◆ About this task:
Every record here needs to be duplicated exactly.
*** Opening of Supplied data ***
/-- An engine meets an illegal descriptor (kind 0x22) or a denied one (kind 0x23): its list ends, and the partition halts
(R323). -/
def edgeFault (e kind : Nat) (a : Active) (s : State) : State :=
  let s := s.orReg (rEeCause e) (if kind = 0x22 then 1 else 2)
  let s : State := { s with edges := s.edges.map (fun x =>
    (x.1, if x.1 = a.home then dropList a x.2
      else { x.2 with issued := x.2.issued.filter (fun y => !(y.lid == a.lid && y.home == a.home)) })) }
  let s := s.setEdge e (s.edge e).rest
  halt a.part (report { kind := kind, unit := .engine (e / 32) (e % 32), part := some a.part, clock := 3,
                        detail := descAddr a } [] s)

/-! ### Delivery to drawers and reads from them (R317, R333, R559) -/

/-- Position of row `r` of a mode region's part of a descriptor: its place in the position (log 21). -/
def regionSub (d : Desc) (y : Drawer) (r : Nat) : Nat := (r - max (eRbase d) y.mbase) % y.perPos

/-- The drawer can take chunk `k` of its rows: slot SEQ + k, or row RBASE + k, which in a mode region takes the next
position (R333). -/
def chunkRoom (s : State) (d : Desc) (k g : Nat) : Bool :=
  let y := s.dr g
  if eDmode d = 1 then y.posFree (y.adv (eSeq d) k)
  else !inRegion y (eRbase d + k) || regionSub d y (eRbase d + k) != 0 || y.posFree y.res

/-- A drawer takes chunk `k`. -/
def chunkPut (d : Desc) (k : Nat) (rows : List Row) (s : State) (g : Nat) : State :=
  if eDmode d = 1 then
    let s := queueCheck g s
    let p := (s.dr g).adv (eSeq d) k
    rows.zipIdx.foldl (fun s r => posWrite g p r.2 (some r.1) s) s
  else
    let r := eRbase d + k
    let v := rows.headD 0
    if inRegion (s.dr g) r then
      let s := queueCheck g s
      let y := s.dr g
      let sub := regionSub d y r
      let s := if sub = 0 then s.setDr g { y with res := y.adv y.res 1 } else s
      posWrite g (if sub = 0 then y.res else y.adv y.res (2 * y.regionN - 1)) sub (some v) s
    else drawerWrite g r v s

/-- Rows of a chunk. -/
def chunkRows (s : State) (d : Desc) : Nat := if eDmode d = 1 then eSlot s d else 1

/-- An access of chunk `k` to the mode region of a drawer compares the copies of its pointers (R337). -/
def chunkCheck (d : Desc) (k : Nat) (s : State) (g : Nat) : State :=
  if eDmode d = 1 || inRegion (s.dr g) (eRbase d + k) then queueCheck g s else s

/-- Deliver fetched rows from chunk `pos` on while the drawers have room and their landing buffers credits (R114): the chunk
reached and the rows left. -/
def deliver (d : Desc) (cells : List Nat) (n : Nat) : Nat → Nat → List Row → State → Nat × List Row × State
  | 0, pos, rows, s => (pos, rows, s)
  | fuel + 1, pos, rows, s =>
    if rows.length < n || rows.isEmpty then (pos, rows, s)
    else
      let per := eRows d / n
      let gs := if eMcast d then cells else (cells.drop (pos / per)).take 1
      let s := gs.foldl (chunkCheck d (pos % per)) s
      if gs.all (fun g => landingRoom s g n && chunkRoom s d (pos % per) g) then
        deliver d cells n fuel (pos + 1) (rows.drop n) (gs.foldl (chunkPut d (pos % per) (rows.take n)) s)
      else (pos, rows, s)

/-- Read the slot at HEAD of a ring, and move HEAD and FREE past it (R559). -/
def slotTake (g : Nat) (s : State) : List Row × State :=
  let s := queueCheck g s
  let y := s.dr g
  let r := drawerReads g (y.posRow y.head 0) y.perPos s
  let h := y.adv y.head 1
  (r.1, r.2.setDr g { r.2.dr g with head := h, head2 := h, free := h, lastRow := r.1.getLastD 0 })

/-! ### READ -/

/-- Bytes of an input stream from a position on (R328). -/
def streamBytes (s : State) (p i pos n : Nat) : List (Nat × Nat) :=
  let size := (s.reg (rIstrSize p i)).toNat
  let base := (s.reg (rIstrBase p i)).toNat
  let o := if size = 0 then 0 else pos % size
  -- the ring may be crossed more than once
  (List.range ((o + n) / max size 1 + 1)).filterMap (fun k =>
    let lo := if k = 0 then o else 0
    let hi := min size (o + n - k * size)
    if lo < hi then some (base + lo, hi - lo) else none)

/-- Read ranges of HBM in turn: the bytes, and whether a detected ochre error was met. -/
def readRanges (p : Nat) : List (Nat × Nat) → State → List Byte × Bool × State
  | [], s => ([], false, s)
  | r :: rs, s =>
    let x := hbmRead (some p) r.1 r.2 s
    let y := readRanges p rs x.2.2
    (x.1 ++ y.1, x.2.1 || y.2.1, y.2.2)

/-- The present jig's image, as HBM holds it. -/
def jigBytes (s : State) (p : Nat) : List Byte :=
  let a := (s.ctx p).jig
  s.seen a (hSize (s.seen a 64))

/-- A READ meets a detected ochre error: the present jig is marked for re-run where R307 allows it; else the error is not
recovered (R309). A jig already marked keeps its mark. -/
def ochreMark (p n : Nat) (s : State) : State :=
  let c := s.ctx p
  if n ≠ 0 && n ≤ s.stepRf p oRegenCtrl 8 8 && s.stepRf p oRegenCtrl 0 1 = 1 && c.rerun = 0
      && !stepContent (jigBytes s p) false then
    s.setCtx p { c with marked := if c.marked.isSome then c.marked else some n }
  else ochreLost (some p) s

/-- A non-finite input element, or an MX scale of 0xFF (R253, R254); a field test changes no cause (R500). -/
def inputNan (p : Nat) (s : State) : State :=
  if testing s p then s else nanArose (some p) (s.orReg (stepAddr s p oStepCause) (2 ^ scNan))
*** Close of Supplied data ***
◆ Written response:
/-- An engine meets an illegal descriptor (kind 0x22) or a denied one (kind 0x23): its list ends, and the partition halts
(R323). -/
def edgeFault (e kind : Nat) (a : Active) (s : State) : State :=
  let s := s.orReg (rEeCause e) (if kind = 0x22 then 1 else 2)
  let s : State := { s with edges := s.edges.map (fun x =>
    (x.1, if x.1 = a.home then dropList a x.2
      else { x.2 with issued := x.2.issued.filter (fun y => !(y.lid == a.lid && y.home == a.home)) })) }
  let s := s.setEdge e (s.edge e).rest
  halt a.part (report { kind := kind, unit := .engine (e / 32) (e % 32), part := some a.part, clock := 3,
                        detail := descAddr a } [] s)

/-! ### Delivery to drawers and reads from them (R317, R333, R559) -/

/-- Position of row `r` of a mode region's part of a descriptor: its place in the position (log 21). -/
def regionSub (d : Desc) (y : Drawer) (r : Nat) : Nat := (r - max (eRbase d) y.mbase) % y.perPos

/-- The drawer can take chunk `k` of its rows: slot SEQ + k, or row RBASE + k, which in a mode region takes the next
position (R333). -/
def chunkRoom (s : State) (d : Desc) (k g : Nat) : Bool :=
  let y := s.dr g
  if eDmode d = 1 then y.posFree (y.adv (eSeq d) k)
  else !inRegion y (eRbase d + k) || regionSub d y (eRbase d + k) != 0 || y.posFree y.res

/-- A drawer takes chunk `k`. -/
def chunkPut (d : Desc) (k : Nat) (rows : List Row) (s : State) (g : Nat) : State :=
  if eDmode d = 1 then
    let s := queueCheck g s
    let p := (s.dr g).adv (eSeq d) k
    rows.zipIdx.foldl (fun s r => posWrite g p r.2 (some r.1) s) s
  else
    let r := eRbase d + k
    let v := rows.headD 0
    if inRegion (s.dr g) r then
      let s := queueCheck g s
      let y := s.dr g
      let sub := regionSub d y r
      let s := if sub = 0 then s.setDr g { y with res := y.adv y.res 1 } else s
      posWrite g (if sub = 0 then y.res else y.adv y.res (2 * y.regionN - 1)) sub (some v) s
    else drawerWrite g r v s

/-- Rows of a chunk. -/
def chunkRows (s : State) (d : Desc) : Nat := if eDmode d = 1 then eSlot s d else 1

/-- An access of chunk `k` to the mode region of a drawer compares the copies of its pointers (R337). -/
def chunkCheck (d : Desc) (k : Nat) (s : State) (g : Nat) : State :=
  if eDmode d = 1 || inRegion (s.dr g) (eRbase d + k) then queueCheck g s else s

/-- Deliver fetched rows from chunk `pos` on while the drawers have room and their landing buffers credits (R114): the chunk
reached and the rows left. -/
def deliver (d : Desc) (cells : List Nat) (n : Nat) : Nat → Nat → List Row → State → Nat × List Row × State
  | 0, pos, rows, s => (pos, rows, s)
  | fuel + 1, pos, rows, s =>
    if rows.length < n || rows.isEmpty then (pos, rows, s)
    else
      let per := eRows d / n
      let gs := if eMcast d then cells else (cells.drop (pos / per)).take 1
      let s := gs.foldl (chunkCheck d (pos % per)) s
      if gs.all (fun g => landingRoom s g n && chunkRoom s d (pos % per) g) then
        deliver d cells n fuel (pos + 1) (rows.drop n) (gs.foldl (chunkPut d (pos % per) (rows.take n)) s)
      else (pos, rows, s)

/-- Read the slot at HEAD of a ring, and move HEAD and FREE past it (R559). -/
def slotTake (g : Nat) (s : State) : List Row × State :=
  let s := queueCheck g s
  let y := s.dr g
  let r := drawerReads g (y.posRow y.head 0) y.perPos s
  let h := y.adv y.head 1
  (r.1, r.2.setDr g { r.2.dr g with head := h, head2 := h, free := h, lastRow := r.1.getLastD 0 })

/-! ### READ -/

/-- Bytes of an input stream from a position on (R328). -/
def streamBytes (s : State) (p i pos n : Nat) : List (Nat × Nat) :=
  let size := (s.reg (rIstrSize p i)).toNat
  let base := (s.reg (rIstrBase p i)).toNat
  let o := if size = 0 then 0 else pos % size
  -- the ring may be crossed more than once
  (List.range ((o + n) / max size 1 + 1)).filterMap (fun k =>
    let lo := if k = 0 then o else 0
    let hi := min size (o + n - k * size)
    if lo < hi then some (base + lo, hi - lo) else none)

/-- Read ranges of HBM in turn: the bytes, and whether a detected ochre error was met. -/
def readRanges (p : Nat) : List (Nat × Nat) → State → List Byte × Bool × State
  | [], s => ([], false, s)
  | r :: rs, s =>
    let x := hbmRead (some p) r.1 r.2 s
    let y := readRanges p rs x.2.2
    (x.1 ++ y.1, x.2.1 || y.2.1, y.2.2)

/-- The present jig's image, as HBM holds it. -/
def jigBytes (s : State) (p : Nat) : List Byte :=
  let a := (s.ctx p).jig
  s.seen a (hSize (s.seen a 64))

/-- A READ meets a detected ochre error: the present jig is marked for re-run where R307 allows it; else the error is not
recovered (R309). A jig already marked keeps its mark. -/
def ochreMark (p n : Nat) (s : State) : State :=
  let c := s.ctx p
  if n ≠ 0 && n ≤ s.stepRf p oRegenCtrl 8 8 && s.stepRf p oRegenCtrl 0 1 = 1 && c.rerun = 0
      && !stepContent (jigBytes s p) false then
    s.setCtx p { c with marked := if c.marked.isSome then c.marked else some n }
  else ochreLost (some p) s

/-- A non-finite input element, or an MX scale of 0xFF (R253, R254); a field test changes no cause (R500). -/
def inputNan (p : Nat) (s : State) : State :=
  if testing s p then s else nanArose (some p) (s.orReg (stepAddr s p oStepCause) (2 ^ scNan))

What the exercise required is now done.